Strive for Software Autonomy, not just Process Automation

We made some major steps in software automation, more specifically release automation. We coined the word DevOps and invented a culture that unites developers and operations. We invented the term infrastructure as code that represents our ability to store the state of our systems in textual documents, and on-demand reproduce that state. Our systems become immutable, revertable, observable.

The common factor shared in all the previous advancements is the reduction of operators necessary to complete a task. With greater automation, operations that once demanded a week of well-coordinated effort team effort can now be completed in a matter of minutes by a single person. This gave us a free room to invent and to solve real issues, and not be bogged down by meaningless toil.

The next step in this evolution is to completely remove the necessity for unnecessary toil. The next step is to strive for software that can live on its own. Software that can be autonomous.

There’s a subtle yet very important difference between the semantic meaning of the words automatic and autonomous. The first one, automatic, is what our collective vocabulary is focused on right now. We recognize the steps we need to take manually, codify them, and in this process make them automatic. The process itself hasn’t changed. It still has the same perspective, it is only faster, and more reliable. The second word, autonomous, implies that our software can make decisions on its own. Software that can react and adjust to a desirable state. This activity still requires automation in its core, but the focus has shifted. The question is no longer how I can make this process faster, or more reliable, the new question is how I can make this software independent.

Like any other cultural shift in our industry, to reach the state of software autonomy, we first need to adjust our vocabulary.

Codify Goals instead of Tasks

A good example of aiming for software autonomy is how you approach routine maintenance tasks in your system.
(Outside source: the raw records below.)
-- ==== Sys2Proof/Tests/Slice0.lean ====
section
/-! SUPPORT. The model's own tests: the check on command terms, formats against the manual's numbers, one
or two small tests of every command, and for every statement with hypotheses a concrete case that meets
them (theorems `witness_…`, clause by clause, at the ends of the ranges where a clause has one). -/

namespace Sys2Proof.Tests

set_option Elab.async false

open Sys2Proof.Machine

/-! ### Small states -/

/-- The state a command answers with. -/
def after (c : Instr) (s : State) : State :=
  match exec c s with
  | .next t => t
  | .fault _ => s
  | .refused _ => s

/-- A GREET of station 7 with everything on. -/
def greet7 : Greet := { ack := true, hold := true, station := 7, rates := 7 }

/-- A lane in UP with hold use. -/
def upUnit : LaneUnit :=
  { LaneUnit.reset with
    state := .up, neighbour := some greet7, identical := 2, sent := 2, agreed := some .r16
    holdUse := true }

/-- A lane in AGREE. -/
def agreeUnit : LaneUnit :=
  { LaneUnit.reset with
    state := .agree, neighbour := some greet7, identical := 1, sent := 2
    bringTimer := some (.load 100), greetTimer := some (.load 16) }

/-- A lane in SEEK. -/
def seekUnit : LaneUnit :=
  { LaneUnit.reset with state := .seek, bringTimer := some (.load 100), greetTimer := some (.load 16) }

/-- Station 5 after reset. -/
def station5 : State := { State.reset with cfg := { Settings.reset with station := 5 } }

/-- Station 5 with given lane units. -/
def lanes (w e : LaneUnit) : State := { station5 with laneW := w, laneE := e }

/-- A received record. -/
def received (n refs : Nat) (cs : List CellNo) : Record :=
  { Record.cleared with
    dest := 9, origin := 7, hop := 3, tag := 0x1234, length := n, arrival := some (.fromLane .W)
    chain := cs, refs := refs }

/-- A posted local record. -/
def posted (refs : Nat) : Record :=
  { Record.cleared with dest := 9, origin := 5, hop := 15, arrival := some .ofHost, refs := refs }

/-- An entry of a replay list. -/
def entry (q : Seq) (h : Handle) : ReplayEntry :=
  { seq := q, handle := h, cls := .standard, attempts := 0, onWire := false, acked := false }

/-- A parcel header with a seq and a dest, length 0. -/
def head (q : Seq) (dest : Byte) : Header :=
  { kind := 1, cls := .standard, seq := q, dest := dest, origin := 7, tag := 0x1234, hop := 3,
    length := 0 }

/-- The assembly after all bytes of a parcel with that header. -/
def whole (h : Header) : Assembly :=
  let c := crc16 h.encode
  { Assembly.start with
    isOpen := true, record := some 0, header := h.encode, check := [hiByte c, loByte c]
    byteCount := 10, crc := 0, crcBeforeCheck := c }

/-- A lane in UP inside a parcel with that assembly. -/
def inParcel (a : Assembly) : LaneUnit := { upUnit with framing := .inParcel, asm := a }

/-- Station 5 with Lane W in UP, having received all bytes of a parcel, and its record 0. -/
def receiving (h : Header) : State :=
  (lanes (inParcel (whole h)) upUnit).setRecord 0
    { Record.cleared with arrival := some (.fromLane .W), assembly := some .W }

/-- Lane W in UP with a replay list of three local entries, 0 to 2. -/
def sending : State :=
  ((lanes { upUnit with
      replay := [entry 0 0, entry 1 1, entry 2 2], nextSeq := 3, replayTimer := .running (.load 9)
      pointer := some 1 } upUnit).setRecord 0 (posted 1)).setRecord 1 (posted 1)
    |>.setRecord 2 (posted 1)

/-- A compose with the given length and cells. -/
def composing (n : Nat) (cs : List CellNo) : State :=
  { (lanes upUnit upUnit).setRecord 0
      { Record.cleared with arrival := some .ofHost, compose := true, chain := cs } with
    composeOpen := true, composeLen := n, sdest := 9, sctl := 0x002F }

/-! ### The check on command terms: each ill-formed term is refused -/

theorem test_wf_refuses_known_code_as_unknown :
    ∀ c ∈ commandCodes, (Instr.unknownCommand c 0).wellFormed = false := by decide
theorem test_wf_refuses_odd_offset : (Instr.registerWrite 0x05 0).wellFormed = false := by decide
theorem test_wf_refuses_offset_outside_window :
    (Instr.registerWrite 0x80 0).wellFormed = false := by decide
theorem test_wf_refuses_offset_with_own_row :
    ∀ o ∈ ownRowOffsets, (Instr.registerWrite o 0).wellFormed = false := by decide
theorem test_wf_refuses_greet_of_station_0 :
    (Instr.greetReceived .W { greet7 with station := 0 }).wellFormed = false := by decide
theorem test_wf_refuses_greet_of_station_240 :
    (Instr.greetReceived .W { greet7 with station := 240 }).wellFormed = false := by decide
theorem test_wf_admits_the_ends_of_each_check :
    (Instr.unknownCommand 0x00 0).wellFormed = true
    ∧ (Instr.registerWrite 0x7E 0).wellFormed = true
    ∧ (Instr.greetReceived .W { greet7 with station := 1 }).wellFormed = true
    ∧ (Instr.greetReceived .E { greet7 with station := 239 }).wellFormed = true := by decide

/-! ### Formats -/

theorem test_crc16_check_value :
    crc16 [0x31, 0x32, 0x33, 0x34, 0x35, 0x36, 0x37, 0x38, 0x39] = 0x29B1 := by decide +kernel
theorem test_crc8_check_value :
    crc8 [0x31, 0x32, 0x33, 0x34, 0x35, 0x36, 0x37, 0x38, 0x39] = 0xF4 := by decide +kernel
/-- R176 written out: express, seq 5, dest 12, origin 7, tag 0xABCD, hop 3, length 258. -/
theorem test_header_bytes :
    (Header.mk 1 .express 5 12 7 0xABCD 3 258).encode
      = [0x01, 0x45, 0x0C, 0x07, 0xAB, 0xCD, 0x31, 0x02] := by decide +kernel
/-- R177 written out: HOLD of standard traffic for 1024 beats. -/
theorem test_hold_word_bytes :
    (LinkWord.hold .standard 1024).body = [0x13, 0x02, 0x04, 0x00] := by decide +kernel
/-- R177 written out: GREET of station 7, both flags, rates 4 and 16. -/
theorem test_greet_word_bytes :
    (LinkWord.greet { ack := true, hold := true, station := 7, rates := 5 }).body
      = [0x14, 0x03, 0x07, 0x05] := by decide +kernel
/-- R179 written out: handle 5, Lane E, LOST after 2 resends. -/
theorem test_report_word :
    ({ handle := 5, lane := .E, status := .lost, resends := 2 } : Report).word = 0xD205 := by
  decide +kernel
theorem test_route_word : routeWord (some { station := 9, action := .discard }) = 0x0209 := by
  decide +kernel
theorem test_lstat_word : upUnit.lstat = 0x0073 := by decide +kernel
theorem test_reset_memory_is_canonical : State.reset.mem.wf = true := by decide
theorem test_memory_write_of_unlisted_value_removes :
    Memory.write (Memory.write [] 7 3) 7 0 = [] := by decide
You can either codify and automate the steps you usually take to process a maintenance task, or you can codify the goals you want to achieve when the task is finished.

A concrete example would be installing a new node in your infrastructure.

Your end goal can be to set up a Chef/Puppet/Ansible cookbook that codifies the steps necessary to spin up this machine. This would satisfy the automation part.

Or you can aim higher and ask a fundamental question. Why do I want to have new nodes in my system? Do I want to make sure that I have enough servers to handle the incoming request load? I should, in that case, codify this goal instead. Keep in mind that this is not just an incremental upgrade compared to the Chef/Puppet/Ansible approach. This new system needs to monitor and react to some meaningful numbers in the system and take a series of steps to satisfy that goal. For this task, our classical automation tools might just not cut it.

Don’t just observe the system, let the system react to problems

Any good production ready system should come with a set of metrics that communicates its health to the operators. Prometheus, InfluxDB, Grafana, StatsD, and Fluentd have made some major advances. These systems, however great, are still not the ultimate end. They assume that there is an operator that keeps an eye on the system, makes judgment calls, and reacts to issues. In this system, an operator is part of the system. A human operator that wants to sleep during the night.

Is your software a toddler that needs 24h human monitoring? Can it stand up when it falls down? Can it self-correct when it makes a mistake? Be courageous enough to let it act on its own. Let it try to fall, and stand up. Let your system evolve to live on its own, instead of hanging on to your hands.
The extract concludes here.